Some other asses in Congress have reputedly used their jaw bones to talk to death a fair number of victims, too.
The normal usage refers to three or more in a single event.
Serial killings are usually, though not always, repeated incidents of killing of a single person.
Caligula..now there was one who was really good at it.
Of course the Romans were all good at it. Later, it was the church who became good at it.
Bloody Mary killed some 300 for simply having bibles in English on them-two who were my ancestors. There are first hand accounts of the burnings.
For another..Glen Coe was an event all its own.
Of course the aftermath of Culloden was one huge mass murder, or, for that matter, the Great Highland Clearances.
So many, and these all the result of a monarchy
And now look at all the Ignorant Masses that BO has drinking his Kool Aid
Here is the NYT's story. It must have killed them to have to report that a retired policeman --who happened to be on board and was carrying a gun-- stopped the murderer from killing many more...
MAN WITH SWORD KILLS 2 AND WOUNDS 9 ON S.I. FERRY
By ROBERT D. McFADDEN Published: July 8, 1986A homeless Cuban refugee, chanting and apparently deranged, went on a rampage with a sword aboard a Staten Island ferryboat yesterday and killed two people and wounded nine others before being subdued by a retired police officer at gunpoint.
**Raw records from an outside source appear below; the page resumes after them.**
-- ==== Sys2Proof/Machine/XpMatrix.lean ====
section
/-! DEFINITION. Matrix, scout and tile-mask words (R293 to R306): what they read at issue and what they put into the queues. -/

namespace Sys2Proof.Machine
open Sys2Proof

/-- The forms of C0h to DFh trap in the system context (R277, R293). -/
def userOnly : Exec Unit := do
  let s ← get
  if s.cur.tid.ctx = 4 then illegal else pure ()

/-! ## Tile-mask registers -/

/-- What keeps a tile-mask register from being read, or written (R171, R240 step 3). -/
def State.gStop (s : State) (g : BitVec 3) (t : Bool) (opnd : Nat) : Option Stop :=
  if (s.me.greg g).full then none else if t then some (.trap { code := 3, opnd := opnd }) else some .hold

/-- A tile-mask register that selects work: poison traps (R290, R291). -/
def needG (g : BitVec 3) : Exec (BitVec 64) := do
  let s ← get
  let r := s.me.greg g
  if r.bad then poisonTrap 5 else pure r.v

/-- Write a tile-mask register that is full (R305). -/
def writeG (g : BitVec 3) (v : BitVec 64) (bad : Bool) : Exec Unit :=
  modify fun s => s.modMe fun c => { c with g := c.g.put g.toNat { v := v, bad := bad, full := true } }

/-! ## The array queue (R282) -/

/-- Put an operation into the array queue; a full queue holds the word. -/
def enqueue (op : ArrOp) : Exec Unit := do
  let s ← get
  let k := s.cur.tid.core
  if 8 ≤ (s.core k).arrayQ.length then hold
  else set (s.modCore k fun c => { c with arrayQ := c.arrayQ ++ [op] })

def modMx (f : Mx → Mx) : Exec Unit := modify fun s => s.modMe fun c => { c with mx := f c.mx }

/-! ## Weight loads (R295) -/

/-- The bank after the restart of R278, if the load restarts it. -/
def restarts (b : Bank) (f : Fmt) (rm : Bool) : Bool := b.fp == 0 || b.fmt != f || b.rowMajor != rm

/-- The fill pointer after the whole groups that a mask prunes (R291). -/
def skipGroups (g : BitVec 64) (mbase n e : Nat) : Nat → Nat → Nat
  | 0, fp => fp
  | k + 1, fp =>
    if fp < e ∧ fp % n = 0 ∧ !g.getLsbD ((mbase + fp / n) % 64) then skipGroups g mbase n e k (fp + n) else fp

/-- The shadow bank as a weight load of a format meets it, and the fill pointer at which it loads (R278, R291). -/
def mwldPlace (w : MwldOpts) (f : Fmt) (b : Bank) : Exec (Bank × Nat) := do
  let b ← if restarts b f w.rowMajor then do
      let band ← match w.band with
        | some x => needX x 2
        | none => pure 0x3F80
      pure { b with fmt := f, rowMajor := w.rowMajor, fp := 0, band := BitVec.ofNat 16 band }
    else pure b
  let e := fillElems f w.rowMajor
  let fp ← match w.mask with
    | some m => do
      let g ← needG m.g
      pure (skipGroups g m.mbase.toNat (64 / vecsOf f) e 5 b.fp)
    | none => pure b.fp
  if fp = e then illegal else pure (b, fp)

/-- The body of a weight load of a format. -/
def mwldBody (a : Opnd) (w : MwldOpts) (f : Fmt) : Exec Next := do
  userOnly
  let s ← get
  let sh := !s.me.mx.actB
  if w.rowMajor ∧ (f = .f4 ∨ w.mask.isSome) then illegal
  else if w.band.isSome ∧ isInt f then illegal
  else do
    let ((b, fp), vs) ← sources none [(1, a)] (mwldPlace w f (s.me.mx.bank sh)) [w.mask.bind fun m => s.gStop m.g m.gte 5]
    let x := vs.headD {}
    enqueue (.load s.cur.tid.ctx sh f w.rowMajor fp x.v x.bad)
    modMx (·.setBank sh { b with fp := fp + 1 })
    pure none

def mwldWord (h : XpHdr) (a : Opnd) (w : MwldOpts) (f : Fmt) (s : State) : Out := xpWord h (mwldBody a w f) s

/-- `MWLD.F4` (R295). -/
def execMwldF4 (h : XpHdr) (a : Opnd) (w : MwldOpts) (s : State) : Out := mwldWord h a w .f4 s
/-- `MWLD.E4M3` (R295). -/
def execMwldE4m3 (h : XpHdr) (a : Opnd) (w : MwldOpts) (s : State) : Out := mwldWord h a w .e4m3 s
/-- `MWLD.E5M2` (R295). -/
def execMwldE5m2 (h : XpHdr) (a : Opnd) (w : MwldOpts) (s : State) : Out := mwldWord h a w .e5m2 s
/-- `MWLD.BF16` (R295). -/
def execMwldBf16 (h : XpHdr) (a : Opnd) (w : MwldOpts) (s : State) : Out := mwldWord h a w .bf16 s
/-- `MWLD.F16` (R295). -/
def execMwldF16 (h : XpHdr) (a : Opnd) (w : MwldOpts) (s : State) : Out := mwldWord h a w .f16 s
/-- `MWLD.I8` (R295). -/
def execMwldI8 (h : XpHdr) (a : Opnd) (w : MwldOpts) (s : State) : Out := mwldWord h a w .i8 s
/-- `MWLD.N8` (R295). -/
def execMwldN8 (h : XpHdr) (a : Opnd) (w : MwldOpts) (s : State) : Out := mwldWord h a w .n8 s
/-- `MWLD.I4` (R295). -/
def execMwldI4 (h : XpHdr) (a : Opnd) (w : MwldOpts) (s : State) : Out := mwldWord h a w .i4 s
/-- `MWLD.N4` (R295). -/
def execMwldN4 (h : XpHdr) (a : Opnd) (w : MwldOpts) (s : State) : Out := mwldWord h a w .n4 s

/-! ## Constant forms (R280, R296) and the swap (R297) -/

/-- Fill the shadow bank with a constant matrix. -/
def fillShadow (f : Fmt) (ones : List (Nat × Nat)) : Exec Next := do
  let s ← get
  let sh := !s.me.mx.actB
  enqueue (.fill s.cur.tid.ctx sh f ones)
  modMx fun m => m.setBank sh { m.bank sh with fmt := f, rowMajor := false, fp := fillElems f false, band := 0x3F80 }
  pure none

/-- `MWID` (R296). -/
def execMwid (h : XpHdr) (ty : Fmt) (s : State) : Out :=
  xpWord h (do
    userOnly
    fillShadow ty ((List.range 64).map fun k => (k, k))) s
/-- `MWPERM` (R296). -/
def execMwperm (h : XpHdr) (a : Opnd) (ty : Fmt) (s : State) : Out :=
  xpWord h (do
    userOnly
    let (act, vs) ← operandsAt h none [(1, a)]
    let x := vs.headD {}
    checkIndex x act 1
    fillShadow ty ((List.range 64).filterMap fun c => if x.lane c < 64 then some (x.lane c, c) else none)) s
/-- `MWONES` (R296). -/
def execMwones (h : XpHdr) (ty : Fmt) (s : State) : Out :=
  xpWord h (do
    userOnly
    fillShadow ty ((List.range 64).flatMap fun k => (List.range 64).map fun c => (k, c))) s
/-- `MWSEL` (R296). -/
def execMwsel (h : XpHdr) (a : BitVec 3) (ty : Fmt) (s : State) : Out :=
  xpWord h (do
    userOnly
    let m ← needM a 1
    let ks := (List.range 64).filter fun k => m.getLsbD k
    fillShadow ty (ks.zip (List.range 64))) s

/-- `MWSWP` (R297). -/
def execMwswp (h : XpHdr) (s : State) : Out :=
  xpWord h (do
    userOnly
    let s ← get
    enqueue (.swap s.cur.tid.ctx)
    modMx fun m => { m.setBank m.actB { m.bank m.actB with fp := 0 } with actB := !m.actB }
    pure none) s

/-! ## Multiplication (R298, R299) -/

/-- The activation format and scale of a multiplication's source; a stream of integers has no scale (R48). -/
def actSource (a : Opnd) (ty : Fmt) : Exec (Fmt × BitVec 32) := do
  let s ← get
  if a.lvl = .port then
    let c := (s.me.port a.idx.toNat).cfg
    let sc : BitVec 32 := if isInt (Conf.fmt c) then 0x3F800000 else BitVec.ofNat 32 (Conf.scale c)
    match s.srcStop 1 a with
    | some (.trap i) => if i.code = 1 then trap i else pure (Conf.fmt c, sc)
    | _ => pure (Conf.fmt c, sc)
  else pure (ty, 0x3F800000)

/-- The mask of a masked multiplication: register, trap bit, base, groups (R290). -/
structure MulMask where
  g : BitVec 3
  gte : Bool
  mbase : Nat
  groups : Nat

/-- Which column groups of a format issue. -/
def groupsKept (f : Fmt) (g : Option (BitVec 64 × Nat × Nat)) : List Bool :=
  (List.range (arrayCols f / 64)).map fun j => match g with
    | some (v, mb, ng) => decide (j < ng) && v.getLsbD ((mb + j) % 64)
    | none => true

/-- The body of a multiplication. -/
def mmulBody (a : Opnd) (ty : Fmt) (abase : Nat) (mask : Option MulMask) (ovw : Bool) : Exec Next := do
  userOnly
  let (f, sc) ← actSource a ty
  if ¬ isActFmt f then illegal
  else if 64 < abase + vecsOf f then illegal
  else do
    let s ← get
    let act := s.me.mx.actB
    let b := s.me.mx.bank act
    if mask.any fun m => b.rowMajor || decide (arrayCols b.fmt / 64 < m.groups) then illegal else do
    let (g, vs) ← sources none [(1, a)] (match mask with
        | some m => do
          let v ← needG m.g
          pure (some (v, m.mbase, m.groups))
        | none => pure none)
      [mask.bind fun m => s.gStop m.g m.gte 5]
    let x := vs.headD {}
    match elemBad f x.bad with
    | some (_, j) => trap { code := 8, opnd := 1, lane := 2 * j, chunk := j }
    | none => do
      enqueue (.mul s.cur.tid.ctx act false f b.fmt b.rowMajor b.band sc abase ovw (groupsKept b.fmt g) x.v s.cur.op s.cur.pc)
      pure none

/-- `MMUL` (R298). -/
def execMmul (h : XpHdr) (a : Opnd) (ty : Fmt) (abase : BitVec 6) (s : State) : Out :=
  xpWord h (mmulBody a ty abase.toNat none false) s
/-- `MMULZ` (R298). -/
def execMmulz (h : XpHdr) (a : Opnd) (ty : Fmt) (abase : BitVec 6) (s : State) : Out :=
  xpWord h (mmulBody a ty abase.toNat none true) s
/-- `MMULM` (R298). -/
def execMmulm (h : XpHdr) (a : Opnd) (ty : Fmt) (abase : BitVec 6) (g : BitVec 3) (mbase : BitVec 6) (ngm1 : BitVec 2)
    (gte : Bool) (s : State) : Out :=
  xpWord h (mmulBody a ty abase.toNat (some ⟨g, gte, mbase.toNat, ngm1.toNat + 1⟩) false) s
/-- `MMULMZ` (R298). -/
def execMmulmz (h : XpHdr) (a : Opnd) (ty : Fmt) (abase : BitVec 6) (g : BitVec 3) (mbase : BitVec 6) (ngm1 : BitVec 2)
    (gte : Bool) (s : State) : Out :=
  xpWord h (mmulBody a ty abase.toNat (some ⟨g, gte, mbase.toNat, ngm1.toNat + 1⟩) true) s

/-! ## Readout and clear (R301, R302) -/

/-- `MACRD` to a register (R301). -/
def execMacrd (h : XpHdr) (d : VmOp) (row : BitVec 6) (cg : BitVec 2) (clr : Bool) (s : State) : Out :=
  xpWord h (do
    userOnly
    let _ ← operandsAt h (some (vmOpnd d)) []
    let s ← get
    let i := s.me.index (vmOpnd d)
    enqueue (.read s.cur.tid.ctx row.toNat cg.toNat clr i)
    modify fun s => s.modMe fun c => { c with v := c.v.put i { c.v.get {} i with full := false } }
    pure none) s

/-- `MACRD` to scratchpad (R301, R306): its accesses wait for the data of the readout. -/
def execMacrdScratchpad (h : XpHdr) (a : BitVec 4) (row : BitVec 6) (cg : BitVec 2) (clr : Bool) (s : State) : Out :=
  xpWord h (do
    userOnly
    let o ← needX a 1
    if o % 4 ≠ 0 ∨ 0x200000 < o + 256 then badAddress o
    else do
      let s ← get
      enqueue (.readSp s.cur.tid.ctx row.toNat cg.toNat clr s.nextId)
      modify fun s =>
        let first := s.nextId
        let s := s.spadReqs .write ((pieces o (BitVec.allOnes 64) 64 0).map fun p => { o := o + 4 * p.1, n := 4 * p.2 })
        { s with reqs := s.reqs.map fun q => if first ≤ q.id then { q with ready := false } else q }
      pure none) s

/-- `MACCLR` (R302). -/
def execMacclr (h : XpHdr) (row nrm1 : BitVec 6) (s : State) : Out :=
  xpWord h (do
    userOnly
    let s ← get
    enqueue (.clear s.cur.tid.ctx row.toNat (nrm1.toNat + 1))
    pure none) s

/-! ## The scout (R303) -/

/-- Put an operation into the scout queue; a full queue holds the word. -/
def enqueueScout (op : ScoutOp) (room : Nat) : Exec Unit := do
  let s ← get
  let k := s.cur.tid.core
  if room ≤ (s.core k).scoutQ.length then hold
  else set (s.modCore k fun c => { c with scoutQ := c.scoutQ ++ [op] })

/-- `MSCOUT query` (R303). -/
def execMscoutQuery (h : XpHdr) (a : Opnd) (eidx : BitVec 5) (s : State) : Out :=
  xpWord h (do
    userOnly
    let (_, vs) ← operandsAt h none [(1, a)]
    let x := vs.headD {}
    let s ← get
    enqueueScout (.query s.cur.tid.ctx eidx.toNat x.v x.bad) 4
    pure none) s

/-- `MSCOUT key` (R303). -/
def execMscoutKey (h : XpHdr) (a : Opnd) (eidx : BitVec 5) (s : State) : Out :=
  xpWord h (do
    userOnly
    let (_, vs) ← operandsAt h none [(1, a)]
    let x := vs.headD {}
    let s ← get
    enqueueScout (.key s.cur.tid.ctx eidx.toNat x.v x.bad) 4
    modMx fun m => { m with recv := m.recv ||| ((1 : BitVec 32) <<< eidx.toNat) }
    pure none) s

/-- `MSCOUT score` (R303): it issues when the core's scout queue is empty. -/
def execMscoutScore (h : XpHdr) (d a : Opnd) (eidx : BitVec 5) (nqm1 nkm1 slane : BitVec 6) (nsegm1 : Bool) (s : State) : Out :=
  xpWord h (do
    userOnly
    let s ← get
    let segs := nsegm1.toNat + 1
    let recv := s.me.mx.recv ||| ((1 : BitVec 32) <<< eidx.toNat)
    if 16 * segs ≤ eidx.toNat ∨ recv.toNat % 2 ^ (16 * segs) ≠ 2 ^ (16 * segs) - 1 then illegal
    else do
      let (_, vs) ← operandsAt h (some d) [(1, a)]
      let x := vs.headD {}
      let s ← get
      let i := s.me.index d
      enqueueScout (.score s.cur.tid.ctx eidx.toNat (nqm1.toNat + 1) (nkm1.toNat + 1) segs slane.toNat d.lvl i x.v x.bad) 1
      modify fun s => s.modMe fun c =>
        ({ c with mx := { c.mx with recv := 0 } } : Ctx).modVReg d.lvl i fun r => { r with busy := true }
      pure none) s

/-! ## The Cairn unit and tile-mask logic (R304, R305) -/

/-- `MCAIRN` (R304): every source is read at issue; a poisoned input poisons the mask and does not trap. -/
def execMcairn (h : XpHdr) (d : BitVec 3) (a : Opnd) (b : BitVec 4) (c : BitVec 3) (s : State) : Out :=
  xpWord h (do
    userOnly
    let s ← get
    let (_, vs) ← sources none [(1, a)] (pure ()) [s.gStop d false 0]
    let x := vs.headD {}
    let s ← get
    let l := s.me.mreg h.lmask
    let k := s.me.mreg c
    let t := s.me.xreg b
    let bad := l.bad || k.bad || t.bad || (x.badLane l.v).isSome
    let (id, s) := s.newId
    let g := BitVec.ofNat 64 (cairnMask x.v t.v.toNat l.v k.v)
    let s := s.modMe fun m => { m with g := m.g.put d.toNat { m.greg d with full := false } }
    set { s with delivs := s.delivs ++ [(id, Deliv.mask s.cur.tid.core s.cur.tid.ctx d.toNat g bad)] }
    pure none) s

/-- A tile-mask form with two sources (R305). -/
def gForm (h : XpHdr) (d : BitVec 3) (a b : GSrc) (f : BitVec 64 → BitVec 64 → BitVec 64) (s : State) : Out :=
  xpWord h (do
    userOnly
    let s ← get
    settleStops [s.gStop a.g a.trap 1, s.gStop b.g b.trap 2, s.gStop d false 0]
    let x := s.me.greg a.g
    let y := s.me.greg b.g
    writeG d (f x.v y.v) (x.bad || y.bad)
    pure none) s

/-- `GAND` (R305). -/
def execGand (h : XpHdr) (d : BitVec 3) (a b : GSrc) (s : State) : Out := gForm h d a b (· &&& ·) s
/-- `GOR` (R305). -/
def execGor (h : XpHdr) (d : BitVec 3) (a b : GSrc) (s : State) : Out := gForm h d a b (· ||| ·) s
/-- `GANDN` (R305). -/
def execGandn (h : XpHdr) (d : BitVec 3) (a b : GSrc) (s : State) : Out := gForm h d a b (fun x y => x &&& ~~~y) s
/-- `GSET` (R305). -/
def execGset (h : XpHdr) (d a : BitVec 3) (s : State) : Out :=
  xpWord h (do
    userOnly
    let s ← get
    let m := s.me.mreg a
    settleStops [s.gStop d false 0]
    writeG d m.v m.bad
    pure none) s
/-- `GGET` (R305). -/
def execGget (h : XpHdr) (d : BitVec 3) (a : GSrc) (s : State) : Out :=
  xpWord h (do
    userOnly
    let s ← get
    settleStops [s.gStop a.g a.trap 1]
    let r := s.me.greg a.g
    modify fun s => s.modMe (·.setM d { v := r.v, bad := r.bad })
    pure none) s

end Sys2Proof.Machine
end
Wielding a two-foot ornamental blade apparently purchased in Times Square, the assailant pursued, hacked and stabbed victims on two decks of the rumbling, 310-foot ferry, the Samuel I. Newhouse, at about 8:45 A.M. as the boat passed the Statue of Liberty, bound from Manhattan to Staten Island.
As passengers shrieked and fled in pandemonium that went on for nearly five minutes, the assailant was stabbing another victim on the top deck when the 55-year-old retired officer, Edward del Pino, who lives on Staten Island and carries a gun for a part-time job as a security guard in Manhattan, abruptly confronted him.
''Drop it!'' Mr. del Pino shouted, and fired a warning shot. He then ordered the disarmed man to lie on a bench, pointed his chrome-plated .38-caliber revolver directly at the assailant's face and warned: ''You move and you're dead!''
The suspect - who was seized by the police as the boat drew into St. George Terminal and ambulances rushed victims to two Staten Island hospitals -was identified as Juan J. Gonzalez, 43 years old, a homeless man who came to the United States in the 1977 boatlift of refugees from Mariel*, Cuba, and has sometimes stayed at shelters in New York City... [*emphasis and asterisk mine - the "Mariel boatlift" refers to Jimmah Carter's "humanitarian" acceptance of a boatload of criminal immigrants into the USA - shhrub]
In late 2005 the city of San Francisco enacted a total ban on the manufacture, sale, transfer or distribution of firearms or ammunition in San Francisco, as well as a ban on the possession of handguns within the city by San Francisco residents. The law was later struck down in court. Can any Freeper guess the name of the law? (Remember: this is San Francisco, LOL!)
“The Shootout at the OK Corral” was pretty violent.
Annie Oakley thought every woman should have a gun beside her bed and one to carry in her parasol.